A gioire, dopo una partia incredibile, è la spedizione sovietica. Gli Statunitensi presentano immediatamente ricorso, e, in quegli anni, nel pieno della guerra fredda, il mondo diviso in due, diventa fondamentale la composizione della commissione internazionale: saranno i delegati di Italia, Porto Rico, Cuba, Ungheria e Polonia a portare sulle spalle il fardello dell’assegnazione di una medaglia d’oro mai così pesante.Facile immaginarlo: i voti dei commissari di Italia, che dal 1949 era membro della NATO, e di Porto Rico, territorio non incorporato degli States, virano inevitabilmente in direzione USA.
I giudici ungherese e polacco, invece, votano per respingere il ricorso, proclamando la legittimità della vittoria del colosso sovietico. Ago della bilancia diviene così il commissario cubano. L’isola caraibica era stata, tredici anni prima, teatro della rivoluzione castrista, che portò Cuba ad avvicinarsi all’orbita sovietica e divenire un prezioso alleato in una zona strategica. Pertanto il delegato de l’Avana premia l’URSS ed il ricorso statunitense viene rigettato. The “Theft”, il furto, è compiuto: gli americani, delusi e arrabbiati, non si presentarono alla cerimonia di premiazione e mai accettarono la medaglia d’argento.

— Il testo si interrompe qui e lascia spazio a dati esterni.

/-- Two states that agree on a decode's inputs and differ elsewhere. -/
theorem witness_DecodeDependsOnlyOnItsInputs :
    let s' : State := { small with script := [.reset], draws := 3, format := .abgr }
    small.blk0 = s'.blk0 ∧ small.blk1 = s'.blk1 ∧ small.blk2 = s'.blk2 ∧ small.blk3 = s'.blk3 ∧ small.dst = s'.dst ∧
      small.stride = s'.stride ∧ small.alut = s'.alut ∧ small.rlut = s'.rlut ∧ small.glut = s'.glut ∧
      small.blut = s'.blut ∧ small.params.outWords = s'.params.outWords ∧ small.err = s'.err ∧
      small.outmem = s'.outmem ∧ small ≠ s' :=
  ⟨rfl, rfl, rfl, rfl, rfl, rfl, rfl, rfl, rfl, rfl, rfl, rfl, rfl, fun h => nomatch congrArg State.format h⟩
theorem witness_RegisterReadValue (acc : Access) : About (small.issue (.read acc)) (.read acc) [] := about_small _
theorem witness_RegisterWriteEffect (acc : Access) (v : Word) :
    About (small.issue (.write acc v)) (.write acc v) [] := about_small _

/-- A SET_FORMAT that changes FORMAT, a BAD_ACCESS that sets ERR and a CLEAR_ERR that clears it. -/
theorem witness_StatusFieldsAndWriters :
    nextIs (cmd small 0x00000101) (fun t => t.format != small.format) = true ∧
      nextIs (step (small.issue (.write Reg.status.access 0))) (fun t => t.err != small.err) = true ∧
      nextIs (cmd { small with err := .bounds } 0x00000003) (fun t => t.err != .bounds) = true := by decide +kernel

/-- Each of the three errors, raised by a step from a state that holds none. -/
theorem witness_FirstErrorIsKept :
    nextIs (step (small.issue (.write Reg.status.access 0))) (fun t => t.err == .badAccess) = true ∧
      nextIs (cmd small 0x0000000F) (fun t => t.err == .illegalCmd) = true ∧
      nextIs (cmd (grad 1 4) 0x00000F02) (fun t => t.err == .bounds) = true ∧ small.err = .none := by decide +kernel

/-- For each register a step that changes it, and a step that changes the shifts and LUT_VALID. -/
theorem witness_EachRegisterHasItsWriters :
    nextIs (step (small.issue (wrAction .blk0 1))) (fun t => t.blk0 != small.blk0) = true ∧
      nextIs (step (small.issue (wrAction .blk1 1))) (fun t => t.blk1 != small.blk1) = true ∧
      nextIs (step (small.issue (wrAction .blk2 1))) (fun t => t.blk2 != small.blk2) = true ∧
      nextIs (step (small.issue (wrAction .blk3 1))) (fun t => t.blk3 != small.blk3) = true ∧
      nextIs (step (small.issue (wrAction .dst 1))) (fun t => t.dst != small.dst) = true ∧
      nextIs (step (small.issue (wrAction .stride 1))) (fun t => t.stride != small.stride) = true ∧
      nextIs (cmd small 0x00000201) (fun t => t.shifts != small.shifts) = true ∧
      nextIs (step (small.issue .reset)) (fun t => t.lutValid != small.lutValid) = true := by decide +kernel
/-- A host write, a DECODE_BLOCK and a racing DECODE_BLOCK change bytes of OUTMEM. -/
theorem witness_EachRegisterHasItsWriters_outmem :
    nextIs (step (small.issue (.writeOut 15 1))) (fun t => Memory.byte? t.outmem 60 != Memory.byte? small.outmem 60) = true ∧
      nextIs (cmd (grad 0 4) 0x00000F02) (fun t => Memory.byte? t.outmem 63 != Memory.byte? (grad 0 4).outmem 63) = true ∧
      nextIs (step ((grad 0 4).issue (.readOutDuring 0x00000F02 0)))
        (fun t => Memory.byte? t.outmem 63 != Memory.byte? (grad 0 4).outmem 63) = true := by decide +kernel
theorem witness_ResetAndItsBuild : About (small.issue .reset) .reset [] := about_small _
theorem witness_PendingBuildHoldsHostAccesses : (small.issue .reset).assertReset.lutValid = false := rfl

/-- A reset during the decode of L2-6 V1, during a NOP, and during a decode out of bounds. -/
theorem witness_ResetDuringCommandKeepsPrefix :
    (∀ w, About (small.issue (.resetDuring w)) (.resetDuring w) []) ∧
      decode 0x00000F02 = .ok (.decodeBlock 4 4) ∧
      (small.issue (.resetDuring 0x00000F02)).err = .none ∧
      last (small.issue (.resetDuring 0x00000F02)) 4 4 < small.params.outWords ∧
      decode 0x00000000 = .ok .nop ∧ small.params.outWords ≤ last (grad 1 4) 4 4 :=
  ⟨fun _ => about_small _, by decide +kernel⟩
theorem witness_ResetStateIsLegal : (Params.withOutWords 1).wf ∧ Memory.wf [(0, 7), (3, 1)] := by decide +kernel
theorem witness_StepKeepsLegalState : small.Inv ∧ step small = .next small := ⟨small_inv, rfl⟩
theorem witness_StepAnswersOrHostLeavesOutmem :
    step (small.issue (.readOut 16)) = .fault (.outsideOutmem 16) := by rfl
theorem witness_OutmemHostAccess :
    About { small with script := [.writeOut 15 0x01020304, .readOut 15] } (.writeOut 15 0x01020304) [.readOut 15] ∧
      15 < small.params.outWords := ⟨⟨rfl, rfl⟩, by decide⟩
theorem witness_RacingReadSeesOldOrNew :
    (∀ st, About { grad 0 st with script := [.readOutDuring 0x00000F02 15] } (.readOutDuring 0x00000F02 15) []) ∧
      15 < (grad 0 4).params.outWords := ⟨fun _ => ⟨rfl, rfl⟩, by decide⟩

/-- With STRIDE = 4 at most one texel is written to an address; with STRIDE = 0 four are written to address 3. -/
theorem witness_RacingReadSeesOldOrNew_texels :
    (∀ i j, WritesTexel (grad 0 4) 0x00000F02 i 15 → WritesTexel (grad 0 4) 0x00000F02 j 15 → i = j) ∧
      WritesTexel (grad 0 0) 0x00000F02 3 3 ∧ WritesTexel (grad 0 0) 0x00000F02 15 3 := by
  have unique : ∀ i < 16, ∀ j < 16, address (grad 0 4) i = 15 → address (grad 0 4) j = 15 → i = j := by decide
  refine ⟨fun i j => ?_, ?_, ?_⟩
  · rintro ⟨_, _, -, -, -, hi, ha⟩ ⟨_, _, -, -, -, hj, hb⟩
    exact unique i hi.1 j hj.1 ha hb
  · exact ⟨4, 4, by decide, by decide, by decide +kernel, by unfold Clipped; decide, by decide⟩
  · exact ⟨4, 4, by decide, by decide, by decide +kernel, by unfold Clipped; decide, by decide⟩
theorem witness_LoadBlockPacksLittleEndian :
    (List.replicate 16 (0xA5 : Byte)).length = 16 ∧
      14 + 2 ≤ (List.replicate 16 (0xA5 : Byte)).length ∧ 12 + 4 ≤ (List.replicate 16 (0xA5 : Byte)).length ∧
      8 + 8 ≤ (List.replicate 16 (0xA5 : Byte)).length ∧
      (small.withScript ((ScriptLine.ldblk (List.replicate 16 0xA5)).expand ++ [.reset])).lutValid = true := by decide
theorem witness_DriverRejectsInvalidArguments :
    (¬ (1 ≤ 0 ∧ 1 ≤ 5)) ∧ (¬ ((1 + 3) / 4 * ((1 + 3) / 4) * 16 ≤ (List.replicate 15 (0 : Byte)).length)) ∧
      (¬ (0 + 17 * 1 ≤ small.params.outWords)) ∧ (¬ (2 ^ 32 < 2 ^ 32 ∧ 0 < 2 ^ 32)) := by decide

/-- A 5 × 3 image of two blocks that just fits in 16 words, at address 1. -/
def twoBlocks : Image := { width := 5, height := 3, input := List.replicate 32 0x5A, obase := 1 }
theorem witness_DriverCommandCount : twoBlocks.valid 16 = true := by decide
theorem witness_DriverDecodesImage :
    small.Inv ∧ small.err = .none ∧ twoBlocks.valid small.params.outWords = true := ⟨small_inv, by decide⟩
theorem witness_DriverReportsPendingError :
    ({ small with err := .bounds } : State).err ≠ .none ∧ twoBlocks.valid small.params.outWords = true := by decide

end Sys2Proof.Tests
end

/-! ## PROOFS. The state, its registers and its output memory (10_state.md) -/

namespace Sys2Proof.Machine

open Sys2Proof.Claims

/-! ### Registers: a write to one, and reading it or another back -/

/-- The state with v in the register r; a write sets no register at CMD or STATUS (43_control.md R153). -/
def State.setReg (s : State) (r : Reg) (v : Word) : State :=
  match r with
  | .cmd => s
  | .status => s
  | .blk0 => { s with blk0 := v }
  | .blk1 => { s with blk1 := v }
  | .blk2 => { s with blk2 := v }
  | .blk3 => { s with blk3 := v }
  | .dst => { s with dst := v }
  | .stride => { s with stride := v }

/-- Everything a register write can do, the six word registers taken together (43_control.md R153). -/
theorem writeReg_setReg_cases (acc : Access) (v : Word) (s : State) :
    (acc = Reg.cmd.access ∧ writeReg acc v s = writeCmd v s) ∨
    (∃ r : Reg, r ≠ .cmd ∧ r ≠ .status ∧ acc = r.access ∧ writeReg acc v s = .next (s.setReg r v)) ∨
    ((acc.reg? = some .status ∨ acc.reg? = none) ∧ writeReg acc v s = .next (s.raise .badAccess)) := by
  rcases writeReg_cases acc v s with h | h | h | h | h | h | h | h
  · exact .inl h
  · exact .inr (.inl ⟨.blk0, by decide, by decide, h⟩)
  · exact .inr (.inl ⟨.blk1, by decide, by decide, h⟩)
  · exact .inr (.inl ⟨.blk2, by decide, by decide, h⟩)
  · exact .inr (.inl ⟨.blk3, by decide, by decide, h⟩)
  · exact .inr (.inl ⟨.dst, by decide, by decide, h⟩)
  · exact .inr (.inl ⟨.stride, by decide, by decide, h⟩)
  · exact .inr (.inr h)

theorem readReg_setReg_same (s : State) {r : Reg} (hc : r ≠ .cmd) (hs : r ≠ .status) (v : Word) :
    (s.setReg r v).readReg r.access = v := by
  cases r with
  | cmd => exact absurd rfl hc
  | status => exact absurd rfl hs
  | _ => rfl

/-- A write to r' reaches another field of the state than the one that r reads. -/
theorem readReg_setReg_other (s : State) {r r' : Reg} (h : r ≠ r') (v : Word) :
    (s.setReg r' v).readReg r.access = s.readReg r.access := by
  cases r <;> cases r' <;> (try contradiction) <;> rfl

theorem readReg_raise (s : State) {r : Reg} (hs : r ≠ .status) (c : ErrCode) :
    (s.raise c).readReg r.access = s.readReg r.access := by
  cases r with
  | status => exact absurd rfl hs
  | _ => rfl

/-! ### Everything a command, a host action and a step can leave -/

/-- What a CMD write of w can leave of s (30_encoding.md R66, R67; 60_exceptions.md R163). -/
inductive CommandEffect (s : State) (w : Word) : State → Prop
  | nothing : CommandEffect s w s
  | clearErr (hd : decode w = .ok .clearErr) : CommandEffect s w s.clearError
  | setFormat (f : BitVec 8) (hd : decode w = .ok (.setFormat f)) :
      CommandEffect s w (s.loadFormat (resolveFormat f)).rebuildLuts
  | texels : CommandEffect s w (s.outWrites (s.wordWrites w))
  | bounds (vw vh : Nat) (hd : decode w = .ok (.decodeBlock vw vh)) (hb : s.params.outWords ≤ s.lastAddress vw vh) :
      CommandEffect s w (s.raise .bounds)
  | illegal (r : Reject) (hd : decode w = .error r) : CommandEffect s w (s.raise .illegalCmd)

Ma il vero sconfitto quella sera fu il gioco: mai come allora la politica era entrata nel sistema e ne aveva mutato il regolare svolgimento.
Doug Collins, intervistato in occasione dei giochi Olimpici di Londra 2012, dirà : “ Ho avuto una vita felice. Ma se Dio mi concedesse di tornare indietro, per una volta, non avrei dubbi: chiederei di poter rigiocare una partita. Quella finale del 1972”.
Perché in fondo questa storia è una partita che non udirà mai la propria sirena finale. Mai nessuno potrà dimenticare di quella volta, quando i giganti finirono al tappeto.